What to produce ▸
Give the number of lines below that contain the string "TxReply", and no other text.

Listed entries ▸
/-- R53, R147, R160: `TxWrite` replies an error: the fault is entered with its information and nothing is read. -/
def Obligations.WriteReplyError : Prop :=
  ∀ (s : State) (writes : List TxReply), AwaitsWrite s →
    (∀ actual, actual < s.cbuf.length → s.txReplies = .shortWrite actual :: writes →
      step s = .next (faultedWith { s with txReplies := writes } .transportShortWrite
        (BitVec.ofNat 33 actual) (BitVec.ofNat 33 s.cbuf.length))) ∧
    (s.txReplies = .disconnected :: writes →
      step s = .next (faultedWith { s with txReplies := writes } .transportDisconnected 0 0)) ∧
    (∀ code : BitVec 32, s.txReplies = .driverError code :: writes →
      step s = .next (faultedWith { s with txReplies := writes } .transportDriverError 0 (code.setWidth 33)))

/-- R55, R147, R160: `TxRead` meets an error before it has all its bytes: the fault is entered, and `rbuf` keeps its value.
That the bytes before the error are consumed with it (`rx := reads`) is the model's choice (log 12). -/
def Obligations.ReadReplyError : Prop :=
  ∀ (s : State) (got : Bytes) (reads : List RxEvent), AwaitsRead s → got.length < s.respOwed →
    (s.rx = got.map .byte ++ .disconnected :: reads →
      step s = .next (faultedWith { s with rx := reads } .transportDisconnected 1 0)) ∧
    (∀ code : BitVec 32, s.rx = got.map .byte ++ .driverError code :: reads →
      step s = .next (faultedWith { s with rx := reads } .transportDriverError 1 (code.setWidth 33)))

/-- R53, R77: `TxRead` replies the owed bytes to a flush: all of them go to `rbuf`, and the request returns nothing, the three
bytes after the echo of `IDENTIFY`, or the `n` bytes after the four of the echo of `READ`, its own response starting at
`base`. -/
def Obligations.FlushReadReply : Prop :=
  ∀ (s : State) (r : Bytes) (reads : List RxEvent),
    s.resetPin = false → s.spuState = .idle → s.flush = .reading → r.length = s.respOwed → s.rx = r.map .byte ++ reads →
      let ended (data : Bytes) : State :=
        { s with rx := reads, rbuf := r, cbuf := [], respOwed := 0, flush := .idle, result := .ok data }
      (s.extract = .nothing → step s = .next (ended [])) ∧
      (∀ (earlier : Bytes) (echo b1 b2 b3 : Byte), s.extract = .identify → earlier.length = s.base →
        r = earlier ++ [echo, b1, b2, b3] → step s = .next (ended [b1, b2, b3])) ∧
      (∀ (n : Nat) (earlier echo data : Bytes), s.extract = .read n → earlier.length = s.base → echo.length = 4 →
        data.length = n → r = earlier ++ echo ++ data → step s = .next (ended data))

/-! ## Flash commands -/

/-- R120, up to the reply of `TxWrite`. -/
def Obligations.IdentifyMeaning : Prop :=
  ∀ s : State,
    encode .identify = .request (Req.word 0x09 0 0 0 0 0) [] ∧
    exec .identify s = .next (
      if s.fault.kind ≠ none then refusedWith s .faulted
      else if s.pinsValid = false then refusedWith s .notConfigured
      else if Overflows s 13 4 then refusedWith s .cbufOverflow
      else writing s (inTxn s [0x9F, Config.dummyByte, Config.dummyByte, Config.dummyByte]) 4 .identify)

/-- R77, R120: `IDENTIFY` to its end when the transport answers: exactly the three bytes after its echo, whatever they are
and whatever was buffered before it. -/
def Obligations.IdentifyReturnsThreeBytes : Prop :=
  ∀ (s : State) (writes : List TxReply) (earlier : Bytes) (echo b1 b2 b3 : Byte) (reads : List RxEvent),
    Ready s → s.fault.kind = none → s.pinsValid = true → ¬ Overflows s 13 4 →
    s.txReplies = .ok :: writes → earlier.length = s.respOwed →
    s.rx = (earlier ++ [echo, b1, b2, b3]).map .byte ++ reads →
      ∃ t u, exec .identify s = .next t ∧ step t = .next u ∧
        step u = .next { s with
          cbuf := [], respOwed := 0, rbuf := earlier ++ [echo, b1, b2, b3], result := .ok [b1, b2, b3],
          tx := s.tx ++ [s.cbuf ++ inTxn s [0x9F, Config.dummyByte, Config.dummyByte, Config.dummyByte]],
          txReplies := writes, rx := reads, base := s.respOwed, extract := .identify }

/-- R121, R123, R124: the single-opcode commands, up to the reply of `TxWrite`. -/
def Obligations.SingleOpcodeMeaning : Prop :=
  ∀ (i : Instr) (selector : BitVec 5) (opcode : Byte) (s : State),
    (i, selector, opcode) ∈
      ([(.powerUp, 0x0A, 0xAB), (.writeEnable, 0x0C, 0x06), (.bulkErase, 0x0D, 0xC7)] : List (Instr × BitVec 5 × Byte)) →
    encode i = .request (Req.word selector 0 0 0 0 0) [] ∧
    exec i s = .next (
      if s.fault.kind ≠ none then refusedWith s .faulted
      else if s.pinsValid = false then refusedWith s .notConfigured
      else if Overflows s 10 0 then refusedWith s .cbufOverflow
      else writing s (outTxn s [opcode]) 0 .nothing)

/-- R122, R171: `POWER_DOWN`, which the fault gate lets through, up to the reply of `TxWrite`. -/
def Obligations.PowerDownMeaning : Prop :=
  ∀ s : State,
    encode .powerDown = .request (Req.word 0x0B 0 0 0 0 0) [] ∧
    exec .powerDown s = .next (
      if s.pinsValid = false then refusedWith s .notConfigured
      else if Overflows s 10 0 then refusedWith s .cbufOverflow
      else writing s (outTxn s [0xB9]) 0 .nothing)

/-- R125, up to the reply of `TxWrite`: the address is sent as given. -/
def Obligations.SectorEraseMeaning : Prop :=
  ∀ (addr : BitVec 24) (s : State),
    encode (.sectorErase addr) = .request (Req.word 0x0E 0 addr 0 0 0) [] ∧
    exec (.sectorErase addr) s = .next (
      if s.fault.kind ≠ none then refusedWith s .faulted
      else if s.pinsValid = false then refusedWith s .notConfigured
      else if Overflows s 13 0 then refusedWith s .cbufOverflow
      else writing s (outTxn s ([0xD8] ++ addrBytes addr)) 0 .nothing)

/-- R121 to R125 with R53: the commands that return nothing, to their end when the transport answers: with nothing owed
when `TxWrite` replies `Ok`, behind deferred transfers when their owed bytes have come too, which go to `rbuf`. A
`POWER_DOWN` also while faulted, with both fault registers as they were. -/
def Obligations.FireAndForgetCompletes : Prop :=
  ∀ (i : Instr) (payload : Bytes) (addr : BitVec 24) (s : State) (writes : List TxReply) (r : Bytes) (reads : List RxEvent),
    (i, payload) ∈
      ([(.powerUp, [0xAB]), (.powerDown, [0xB9]), (.writeEnable, [0x06]), (.bulkErase, [0xC7]),
        (.sectorErase addr, [0xD8] ++ addrBytes addr)] : List (Instr × Bytes)) →
    Ready s → (s.fault.kind = none ∨ i = .powerDown) → s.pinsValid = true → ¬ Overflows s (payload.length + 9) 0 →
    s.txReplies = .ok :: writes → r.length = s.respOwed → s.rx = r.map .byte ++ reads →
      ∃ t u, exec i s = .next t ∧ step t = .next u ∧
        (s.respOwed = 0 → u = { s with
          cbuf := [], rbuf := [], result := .ok [], tx := s.tx ++ [s.cbuf ++ outTxn s payload],
          txReplies := writes, base := 0, extract := .nothing }) ∧
        (0 < s.respOwed → step u = .next { s with
          cbuf := [], respOwed := 0, rbuf := r, result := .ok [], tx := s.tx ++ [s.cbuf ++ outTxn s payload],
          txReplies := writes, rx := reads, base := s.respOwed, extract := .nothing })

/-- R127 with `pace = 0`. -/
def Obligations.ProgramPageMeaning : Prop :=
  ∀ (addr : BitVec 24) (pay : Bytes) (s : State),
    encode (.programPage addr pay) = .request (Req.word 0x0F 0 addr (BitVec.ofNat 17 pay.length) 0 0) pay ∧
    exec (.programPage addr pay) s = .next (
      if s.fault.kind ≠ none then refusedWith s .faulted
      else if s.pinsValid = false then refusedWith s .notConfigured
      else if pay.length = 0 ∨ 256 < pay.length then refusedWith s .badLength
      else if 256 < addr.toNat % 256 + pay.length then refusedWith s .pageCross
      else if Overflows s (pay.length + 23) 0 then refusedWith s .cbufOverflow
      else appended s (programTxns s addr pay) 0)

/-- R126, R127 with `pace = 1`. -/
def Obligations.ProgramPagePaceMeaning : Prop :=
  ∀ (addr : BitVec 24) (pay : Bytes) (budgetUs : BitVec 32) (s : State),
    encode (.programPagePace addr pay budgetUs) =
      .request (Req.word 0x0F 1 addr (BitVec.ofNat 17 pay.length) budgetUs 0) pay ∧
    exec (.programPagePace addr pay budgetUs) s = .next (
      if s.fault.kind ≠ none then refusedWith s .faulted
      else if s.pinsValid = false then refusedWith s .notConfigured
      else if pay.length = 0 ∨ 256 < pay.length then refusedWith s .badLength
      else if 256 < addr.toNat % 256 + pay.length then refusedWith s .pageCross
      else if s.sckHz = 0 then refusedWith s .notConfigured
      else if Overflows s (pay.length + 26) 0 then refusedWith s .cbufOverflow
      else appended s (programTxns s addr pay ++
        header Config.opcWait (min 65536 (max 1 (budgetUs.toNat * s.sckHz.toNat / 8000000)))) 0)

/-- R126: the pacing count, the range it stays in, and the product's. -/
def Obligations.PaceCountIsClampedQuotient : Prop :=
  ∀ budgetUs sckHz : BitVec 32,
    let q := budgetUs.toNat * sckHz.toNat / 8000000
    budgetUs.toNat * sckHz.toNat < 2 ^ 64 ∧ 1 ≤ paceCount budgetUs sckHz ∧ paceCount budgetUs sckHz ≤ 65536 ∧
    (q < 1 → paceCount budgetUs sckHz = 1) ∧ (65536 < q → paceCount budgetUs sckHz = 65536) ∧
    (1 ≤ q → q ≤ 65536 → paceCount budgetUs sckHz = q)

/-- R128, up to the reply of `TxWrite`. -/
def Obligations.ReadMeaning : Prop :=
  ∀ (addr : BitVec 24) (n : BitVec 17) (s : State),
    encode (.read addr n) = .request (Req.word 0x10 0 addr n 0 0) [] ∧
    exec (.read addr n) s = .next (
      if s.fault.kind ≠ none then refusedWith s .faulted
      else if s.pinsValid = false then refusedWith s .notConfigured
      else if n.toNat = 0 ∨ 65532 < n.toNat then refusedWith s .badLength
      else if 2 ^ 24 < addr.toNat + n.toNat then refusedWith s .addrRange
      else if Overflows s (n.toNat + 13) (4 + n.toNat) then refusedWith s .cbufOverflow
      else writing s (readTxn s addr n.toNat) (4 + n.toNat) (.read n.toNat))

/-- R77, R128: `READ` to its end when the transport answers: the `n` bytes after the four of its echo. -/
def Obligations.ReadReturnsTheData : Prop :=
  ∀ (s : State) (addr : BitVec 24) (n : BitVec 17) (writes : List TxReply) (earlier echo data : Bytes)
    (reads : List RxEvent),
    Ready s → s.fault.kind = none → s.pinsValid = true → 1 ≤ n.toNat → n.toNat ≤ 65532 → addr.toNat + n.toNat ≤ 2 ^ 24 →
    ¬ Overflows s (n.toNat + 13) (4 + n.toNat) → s.txReplies = .ok :: writes →
    earlier.length = s.respOwed → echo.length = 4 → data.length = n.toNat →
    s.rx = (earlier ++ echo ++ data).map .byte ++ reads →
      ∃ t u, exec (.read addr n) s = .next t ∧ step t = .next u ∧
        step u = .next { s with
          cbuf := [], respOwed := 0, rbuf := earlier ++ echo ++ data, result := .ok data,
          tx := s.tx ++ [s.cbuf ++ readTxn s addr n.toNat], txReplies := writes, rx := reads, base := s.respOwed,
          extract := .read n.toNat }

/-! ## The status poll -/

/-- R140, R142: `WAIT_READY` is accepted and its first poll is sent. -/
def Obligations.WaitReadyMeaning : Prop :=
  ∀ (pollMs budgetMs : BitVec 32) (s : State),
    encode (.waitReady pollMs budgetMs) = .request (Req.word 0x11 0 0 0 pollMs budgetMs) [] ∧
    exec (.waitReady pollMs budgetMs) s = .next (
      if s.fault.kind ≠ none then refusedWith s .faulted
      else if s.pinsValid = false then refusedWith s .notConfigured
      else if pollMs = 0 then refusedWith s .zeroPoll
      else if Overflows s 11 2 then refusedWith s .cbufOverflow
      else polling { s with pollMs := pollMs, budgetMs := budgetMs, elapsedMs := 0 })

/-- R144, R145: the reply to a poll's `TxRead`: the status byte is the one after the poll's echo, and its bit 0 alone says
whether the wait is over or sleeps. -/
def Obligations.PollReadReply : Prop :=
  ∀ (s : State) (earlier : Bytes) (echo status : Byte) (reads : List RxEvent),
    s.resetPin = false → s.spuState = .pollRx → s.respOwed = s.base + 2 → earlier.length = s.base →
    s.rx = (earlier ++ [echo, status]).map .byte ++ reads →
      (status.getLsbD 0 = false → step s = .next { s with
        rx := reads, rbuf := earlier ++ [echo, status], cbuf := [], respOwed := 0, statusByte := status,
        statusValid := true, spuState := .idle, result := .ok [] }) ∧
      (status.getLsbD 0 = true → step s = .next { s with
        rx := reads, rbuf := earlier ++ [echo, status], cbuf := [], respOwed := 0, statusByte := status,
        statusValid := true, spuState := .sleep })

Result of the exercise ▸
4